By using mmap instead of read, we've cut in half the amount of data the kernel has to copy. This yields reasonably good results when a lot of data is being transmitted. However, this improvement doesn't come without a price; there are hidden pitfalls when using the mmap+write method. You will fall into one of them when you memory map a file and then call write while another process truncates the same file. Your write system call will be interrupted by the bus error signal SIGBUS, because you performed a bad memory access. The default behavior for that signal is to kill the process and dump core—not the most desirable operation for a network server. There are two ways to get around this problem.
The first way is to install a signal handler for the SIGBUS signal, and then simply call return in the handler. By doing this the write system call returns with the number of bytes it wrote before it got interrupted and the errno set to success. Let me point out that this would be a bad solution, one that treats the symptoms and not the cause of the problem. Because SIGBUS signals that something has gone seriously wrong with the process, I would discourage using this as a solution.
The second solution involves file leasing (which is called “opportunistic locking” in Microsoft Windows) from the kernel. This is the correct way to fix this problem. By using leasing on the file descriptor, you take a lease with the kernel on a particular file. You then can request a read/write lease from the kernel. When another process tries to truncate the file you are transmitting, the kernel sends you a real-time signal, the RT_SIGNAL_LEASE signal. It tells you the kernel is breaking your write or read lease on that file. Your write call is interrupted before your program accesses an invalid address and gets killed by the SIGBUS signal. The return value of the write call is the number of bytes written before the interruption, and the errno will be set to success. Here is some sample code that shows how to get a lease from the kernel:

if(fcntl(fd, F_SETSIG, RT_SIGNAL_LEASE) == -1) {
    perror("kernel lease set signal");
    return -1;
}
/* l_type can be F_RDLCK F_WRLCK */
if(fcntl(fd, F_SETLEASE, l_type)){
    perror("kernel lease set type");
    return -1;
}

You should get your lease before mmaping the file, and break your lease after you are done. This is achieved by calli

Sendfile

In kernel version 2.1, the sendfile system call was introduced to simplify the transmission of data over the network and between two local files. Introduction of sendfile not only reduces data copying, it also reduces context switches. Use it like this:

sendfile(socket, file, len);

To get a better idea of the process involved, take a look at Figure 3.
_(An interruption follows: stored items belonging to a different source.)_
-- ==== Sys2Proof/Machine/Tab.lean ====
section
/-!
DEFINITION. Tables: lists of key and value pairs, read and written by key. A key that is not listed reads
as the value its reader names (the reset value of a register field, an empty record of a berth).
-/

namespace Sys2Proof.Machine

/-- A table from keys to values. -/
abbrev Tab (κ α : Type) := List (κ × α)

/-- The value listed for a key. -/
def Tab.find {κ α : Type} [DecidableEq κ] (t : Tab κ α) (k : κ) : Option α :=
  match t with
  | [] => none
  | (k', v) :: r => if k' = k then some v else Tab.find r k

/-- The value listed for a key, or the default where the key is not listed. -/
def Tab.get {κ α : Type} [DecidableEq κ] (t : Tab κ α) (d : α) (k : κ) : α :=
  (Tab.find t k).getD d

/-- List a value for a key, in place of the one it had. -/
def Tab.set {κ α : Type} [DecidableEq κ] (t : Tab κ α) (k : κ) (v : α) : Tab κ α :=
  match t with
  | [] => [(k, v)]
  | (k', v') :: r => if k' = k then (k, v) :: r else (k', v') :: Tab.set r k v

/-- Take a key out of a table. -/
def Tab.del {κ α : Type} [DecidableEq κ] (t : Tab κ α) (k : κ) : Tab κ α :=
  match t with
  | [] => []
  | (k', v') :: r => if k' = k then Tab.del r k else (k', v') :: Tab.del r k

/-- Change the value of a key by a function, starting from a default. -/
def Tab.upd {κ α : Type} [DecidableEq κ] (t : Tab κ α) (d : α) (k : κ) (f : α → α) : Tab κ α :=
  Tab.set t k (f (Tab.get t d k))

end Sys2Proof.Machine
end

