/-- The filter position of R128: index and phase from numerator and denominator. -/
def phase (p : Int) (q : Int) : Int × Nat :=
  let i := p / q
  let r := p - i * q
  let ph := (64 * r + q / 2) / q
  if ph = 64 then (i + 1, 0) else (i, ph.toNat)

/-- Clamp an integer into [lo, hi]. -/
def clampI (lo hi x : Int) : Int := max lo (min hi x)

/-- One direction of one plane: crop start, valid region [lo, hi) in plane coordinates, decimation, filter
index and phase. -/
structure Axis where
  start : Int
  lo : Int
  hi : Int
  dec : Nat
  idx : Int
  ph : Nat
  deriving DecidableEq, Repr

/-- Decimated pixel `j` along an axis as the source coordinates it averages (R128), each replaced by the
nearest one inside the valid region (R129). -/
def Axis.taps (a : Axis) (j : Int) : List Nat :=
  let jlo := (a.lo - a.start) / a.dec
  let jhi := (a.hi - 1 - a.start) / a.dec
  let j := clampI jlo jhi j
  (List.range a.dec).map (fun k => (clampI a.lo (a.hi - 1) (a.start + a.dec * j + k)).toNat)

/-- floor((sum + D/2) / D) of R128. -/
def boxAvg (d : Nat) (l : List Nat) : Nat := (l.foldl (· + ·) 0 + d / 2) / d

/-- R130: the sum of taps rounded, shifted and clamped. -/
def filterOut (s : Int) : Nat := (clampI 0 65535 ((s + 8192) / 16384)).toNat

/-- Coefficient of tap `t` of phase `ph` of a set of 512 taps (R133). -/
def coefAt (c : List Int) (ph t : Nat) : Int := c.getD (8 * ph + t) 0

/-- Stages 2 and 3 for one component (R128 to R130). -/
def scaleComp (px : Nat → Nat → Nat) (h v : Axis) (ch cv : List Int) : Nat :=
  let dec (jl j : Int) : Nat :=
    boxAvg v.dec ((v.taps jl).map (fun y => boxAvg h.dec ((h.taps j).map (fun x => px x y))))
  let hf (jl : Int) : Nat :=
    filterOut ((List.range 8).foldl (fun s t => s + coefAt ch h.ph t * (dec jl (h.idx - 3 + t) : Nat)) 0)
  filterOut ([1, 2, 3, 4, 5, 6].foldl (fun s (t : Nat) => s + coefAt cv v.ph t * (hf (v.idx - 3 + t) : Nat)) 0)

/-- The axis of a plane for output coordinate `x` (R128, R129). `half` says that the plane is halved in
this direction, `mid` that its siting is the vertical siting of 4:2:0. -/
def mkAxis (crop cropLen frame : Nat) (x dst : Int) (wd : Nat) (half mid : Bool) : Axis :=
  let d := decimation cropLen wd
  let n : Int := (2 * (x - dst) + 1) * cropLen - wd
  let q : Int := if half then 4 * d * wd else 2 * d * wd
  let p : Int :=
    if !half then n - (d - 1) * wd
    else if mid then n - (2 * d - 1) * wd
    else n - 2 * (d - 1) * wd
  let (i, ph) := phase p q
  let s : Nat := if half then crop / 2 else crop
  let e : Nat := if half then (crop + cropLen + 1) / 2 else crop + cropLen
  let f : Nat := if half then (frame + 1) / 2 else frame
  ⟨s, s, min e f, d, i, ph⟩

/-- R129: the output pixel lies in the valid region in one direction. -/
def inValid (crop cropLen frame : Nat) (x dst : Int) (wd : Nat) : Bool :=
  let t : Int := (2 * (x - dst) + 1) * cropLen
  let u1 : Int := (min (crop + cropLen) frame : Nat) - (crop : Int)
  decide (0 ≤ t) && decide (t < 2 * wd * u1)

/-! ## Matrices -/

/-- A matrix of R135: nine coefficients in S3.12 and three offsets. -/
structure Mat where
  c : List Int
  o : List Int
  deriving DecidableEq, Repr

/-- A matrix entry (R136). -/
structure MatEntry where
  nl : Mat
  lin : Mat
  deriving DecidableEq, Repr

/-- R135. -/
def Mat.apply (m : Mat) (x : Nat × Nat × Nat) : Nat × Nat × Nat :=
  let row (i : Nat) : Nat :=
    let s := m.c.getD (3 * i) 0 * x.1 + m.c.getD (3 * i + 1) 0 * x.2.1 + m.c.getD (3 * i + 2) 0 * x.2.2
    (clampI 0 65535 ((s + 2048) / 4096 + m.o.getD i 0)).toNat
  (row 0, row 1, row 2)

def Mat.identity : Mat := ⟨[4096, 0, 0, 0, 4096, 0, 0, 0, 4096], [0, 0, 0]⟩

def MatEntry.identity : MatEntry := ⟨Mat.identity, Mat.identity⟩

/-- A signed field of `n` bits. -/
def signedOf (n v : Nat) : Int := if v % 2 ^ n < 2 ^ (n - 1) then ((v % 2 ^ n : Nat) : Int) else ((v % 2 ^ n : Nat) : Int) - 2 ^ n

/-- The two's complement code of a signed number in `n` bits. -/
def codeOf (n : Nat) (v : Int) : Nat := (v % (2 ^ n : Nat)).toNat

/-- A matrix from its eight words (R136). -/
def matOfWords (w : List Nat) : Mat :=
  ⟨(List.range 9).map (fun k => signedOf 16 (w.getD (k / 2) 0 / 2 ^ (16 * (k % 2)))),
   (List.range 3).map (fun k => signedOf 32 (w.getD (5 + k) 0))⟩

/-- The eight words of a matrix (R136). -/
def Mat.words (m : Mat) : List Nat :=
  (List.range 5).map (fun k => codeOf 16 (m.c.getD (2 * k) 0) + 65536 * codeOf 16 (m.c.getD (2 * k + 1) 0))
    ++ (List.range 3).map (fun k => codeOf 32 (m.o.getD k 0))

def entryOfWords (w : List Nat) : MatEntry := ⟨matOfWords w, matOfWords (w.drop 8)⟩

def MatEntry.words (e : MatEntry) : List Nat := e.nl.words ++ e.lin.words

/-- R138: the staged words of a commit are well formed. -/
def stageOk (w : List Nat) : Bool :=
  decide (w.getD 4 0 < 65536) && decide (w.getD 12 0 < 65536) &&
  ([5, 6, 7, 13, 14, 15].all (fun k => decide ((signedOf 32 (w.getD k 0)).natAbs ≤ 131071)))

/-- p / q rounded to the nearest integer, ties away from zero (R137). -/
def roundDiv (p : Int) (q : Nat) : Int :=
  if p < 0 then -(((2 * p.natAbs + q) / (2 * q) : Nat) : Int) else (((2 * p.natAbs + q) / (2 * q) : Nat) : Int)

/-- Narrow Y'CbCr to full R'G'B' for luma weights in units of 1/10,000 (R137). -/
def ycc2rgb (kr kb : Nat) : Mat :=
  let kg := 10000 - kr - kb
  let y := roundDiv (4096 * 65535) 56064
  let rv := roundDiv (4096 * 65535 * (2 * (10000 - kr))) (57344 * 10000)
  let bu := roundDiv (4096 * 65535 * (2 * (10000 - kb))) (57344 * 10000)
  let gu := roundDiv (-(4096 * 65535 * (2 * kb * (10000 - kb)) : Nat)) (57344 * 10000 * kg)
  let gv := roundDiv (-(4096 * 65535 * (2 * kr * (10000 - kr)) : Nat)) (57344 * 10000 * kg)
  ⟨[y, 0, rv, y, gu, gv, y, bu, 0], [-(y + 8 * rv), -(y + 8 * gu + 8 * gv), -(y + 8 * bu)]⟩

/-- Full R'G'B' to narrow Y'CbCr (R137). -/
def rgb2ycc (kr kb : Nat) : Mat :=
  let kg := 10000 - kr - kb
  let yc (k : Nat) := roundDiv (4096 * 56064 * k : Nat) (65535 * 10000)
  let cc (k : Int) (d : Nat) := roundDiv (4096 * 57344 * k) (65535 * 2 * d)
  ⟨[yc kr, yc kg, yc kb,
    cc (-kr) (10000 - kb), cc (-kg) (10000 - kb), cc (10000 - kb) (10000 - kb),
    cc (10000 - kr) (10000 - kr), cc (-kg) (10000 - kr), cc (-kb) (10000 - kr)],
   [4096, 32768, 32768]⟩
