-- ==== Sys2Proof/Machine/RegMap.lean ====
section
/-!
DEFINITION. The host register map (R5): every register and field of the block register tables
(R41 TICK, R83 FRS, R120 CMP, R152 PIX, R175 DEC, R205 ENC, R234 NET, R255 LANE, R277 TIME, R312 PAIR,
R336 MEM, R365 RST, R366 and R367 SYS, R393 HOST, R410 UPD, R427 CHK, R428 PERF, R429 BBOX, R440 TOUCH,
R465 GPIO), with its address, repetition, access code and reset value as those tables give them.
Where a table gives "Strap", "OTP" or "Boot" as the reset value, the value here is 0 until the strap is
latched, the OTP is programmed or boot step 8 writes it (log entry 3).
-/

namespace Sys2Proof.Machine

/-- The access codes of R11. -/
inductive Acc where
  | ro | rw | rwt | rws | w1c | wo | rc
  deriving DecidableEq, Repr

/-- One field of a register table: the address of instance 0 of its register, the lowest bit, the width,
the access code and the reset value. -/
structure Fld where
  base : Nat
  lo : Nat
  width : Nat
  acc : Acc
  reset : Nat
  deriving DecidableEq, Repr

/-- One register of a table: address of instance 0, distance between instances, number of instances,
whether each host slot has its own copy, and its fields. -/
structure RegRow where
  base : Nat
  stride : Nat
  count : Nat
  perSlot : Bool
  flds : List Fld
  deriving DecidableEq, Repr

/-- The number that names a field: the address of its lowest bit. -/
def Fld.id (f : Fld) : Nat := f.base * 32 + f.lo

/-- The block of R5 (0 to 19) that a field belongs to. -/
def Fld.block (f : Fld) : Nat := f.base / 65536
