/-- A berth that is being sent is found corrupt: the frame's video stops there, and its stamp carries NO_FRAME
(R65). -/
def Device.stopCorrupt (d : Device) (n : Nat) : Device :=
  forN 32 (fun o d =>
    let d := match (d.outp o).tail with
      | some t =>
        if t.frame.berth = some n ∧ !t.failed ∧ !t.gone then
          ((d.tailBack o t).setTail o (some { t with gone := true, stampDue := true })).freeTail o else d
      | none => d
    let x := d.outp o
    match x.sending with
    | some q =>
      if q.berth = some n ∧ !x.stampDone ∧ !x.failed then
        (d.setOut o { x with sending := none, stampDue := true }).releaseAll (fun h => match h with
          | .path e _ => decide (e = o)
          | .loop e _ => decide (e = o)
          | _ => false)
      else d
    | none => d) d

/-! ## The stamp (R66 to R73) -/

/-- What a stamp says: status, width and height, RTP timestamp, flags and records. -/
structure StampBody where
  status : Nat
  width : Nat
  height : Nat
  rtpTs : Nat
  flags : Nat
  recs : List TileRec
  deriving DecidableEq, Repr

/-- The five bytes of a record (R71, R72). -/
def TileRec.bytes (r : TileRec) : List Byte :=
  beBytes 4 r.check.toNat ++ beBytes 1 ((if r.stale then 128 else 0) + (if r.coarse then 64 else 0) + min r.age 63)

/-- The record of a NO_FRAME stamp (R72): check 0 and the byte 0xBF. -/
def TileRec.none_ : TileRec := ⟨0, true, false, 63⟩

def staleCount (l : List TileRec) : Nat := (l.filter (fun r => r.stale)).length
def coarseCount (l : List TileRec) : Nat := (l.filter (fun r => r.coarse)).length

/-- The state of time at the edge of a tick, for the stamp that covers it (R70). -/
def Device.infoAt (d : Device) (t : Nat) : TickInfo :=
  ((d.tick.info :: d.tick.infos).find? (fun i => decide (i.num = t))).getD { d.tick.info with num := t, ns := d.pointNs t 0 }

/-- The 60 bytes of the header before PAYLOAD_CHECK (R70); `i` is the state of time of the tick that it covers. -/
def Device.stampHeader (d : Device) (i : TickInfo) (id t : Nat) (b : StampBody) (seq : Nat) : List Byte :=
  let paired := decide (d.role ≠ 0)
  beBytes 4 0x53544D50 ++ beBytes 1 1 ++ beBytes 1 id ++ beBytes 1 b.status ++ beBytes 1 b.flags ++ beBytes 8 t ++
  beBytes 6 (i.ns / 1000000000) ++ beBytes 4 (i.ns % 1000000000) ++ beBytes 1 i.src ++ beBytes 1 i.domain ++ beBytes 8 i.gm ++
  beBytes 1 (if paired then 1 else 0) ++ beBytes 1 d.unitNo ++ beBytes 1 (d.get F.TICK_CTRL_RATE) ++ beBytes 1 0 ++
  beBytes 4 (if paired then d.get F.PAIR_EPOCH_EPOCH else 0) ++ beBytes 4 seq ++ beBytes 2 b.width ++ beBytes 2 b.height ++
  beBytes 2 (staleCount b.recs) ++ beBytes 2 (coarseCount b.recs) ++ beBytes 4 b.rtpTs

/-- The 1,344 bytes of a stamp (R66, R70, R71). -/
def Device.stampPayload (d : Device) (i : TickInfo) (id t : Nat) (b : StampBody) (seq : Nat) : List Byte :=
  let h := d.stampHeader i id t b seq
  let r := b.recs.flatMap TileRec.bytes
  h ++ beBytes 4 (crc32c (h ++ r)) ++ r

/-- Show a stamp of an output in the FRS registers, and send it on each enabled path of the entry where `sent` says
so (R66, R222). -/
def Device.emitStamp (d : Device) (id t : Nat) (b : StampBody) (seq : Nat) (payload : List Byte) (sent : Bool) : Device :=
  let d := if id < 32 then
      ((((d.put F.FRS_OUT_STATUS_STATUS id b.status).put F.FRS_OUT_STATUS_FLAGS id b.flags).put F.FRS_OUT_STATUS_STALE_COUNT id
        (staleCount b.recs)).put F.FRS_OUT_SEQ_SEQ id seq).put2 F.FRS_OUT_TICK_LO_TICK F.FRS_OUT_TICK_HI_TICK id t
    else d
  if sent then
    let d := if b.status = 2 then (d.bump F.FRS_NO_FRAME_CNT_COUNT 0 1).raise F.FRS_EVENTS_NO_FRAME id else d
    forL (d.paths id) (fun k (d : Device) =>
      d.sendUdp (d.pathPort id k) (d.get F.NET_TX_SRCIP_VALUE id) (d.pathStamp id k)
        (d.get (pathF k F.NET_TX_PATH_CFG_0_TTL F.NET_TX_PATH_CFG_1_TTL) id)
        (d.get (pathF k F.NET_TX_PATH_CFG_0_DSCP F.NET_TX_PATH_CFG_1_DSCP) id) (d.pathSport id k) (d.pathStampPort id k) true payload) d
  else d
Figure 3. Replacing Read and Write with Sendfile

Step one: the sendfile system call causes the file contents to be copied into a kernel buffer by the DMA engine. Then the data is copied by the kernel into the kernel buffer associated with sockets.
Step two: the third copy happens as the DMA engine passes the data from the kernel socket buffers to the protocol engine.
You are probably wondering what happens if another process truncates the file we are transmitting with the sendfile system call. If we don't register any signal handlers, the sendfile call simply returns with the number of bytes it transferred before it got interrupted, and the errno will be set to success.
If we get a lease from the kernel on the file before we call sendfile, however, the behavior and the return status are exactly the same. We also get the RT_SIGNAL_LEASE signal before the sendfile call returns.
So far, we have been able to avoid having the kernel make several copies, but we are still left with one copy. Can that be avoided too? Absolutely, with a little help from the hardware. To eliminate all the data duplication done by the kernel, we need a network interface that supports gather operations. This simply means that data awaiting transmission doesn't need to be in consecutive memory; it can be scattered through various memory locations. In kernel version 2.4, the socket buffer descriptor was modified to accommodate those requirements—what is known as zero copy under Linux. This approach not only reduces multiple context switches, it also eliminates data duplication done by the processor. For user-level applications nothing has changed, so the code still looks like this:

sendfile(socket, file, len);

To get a better idea of the process involved, take a look at Figure 4.

Figure 4. Hardware that supports gather can assemble data from multiple memory locations, eliminating another copy.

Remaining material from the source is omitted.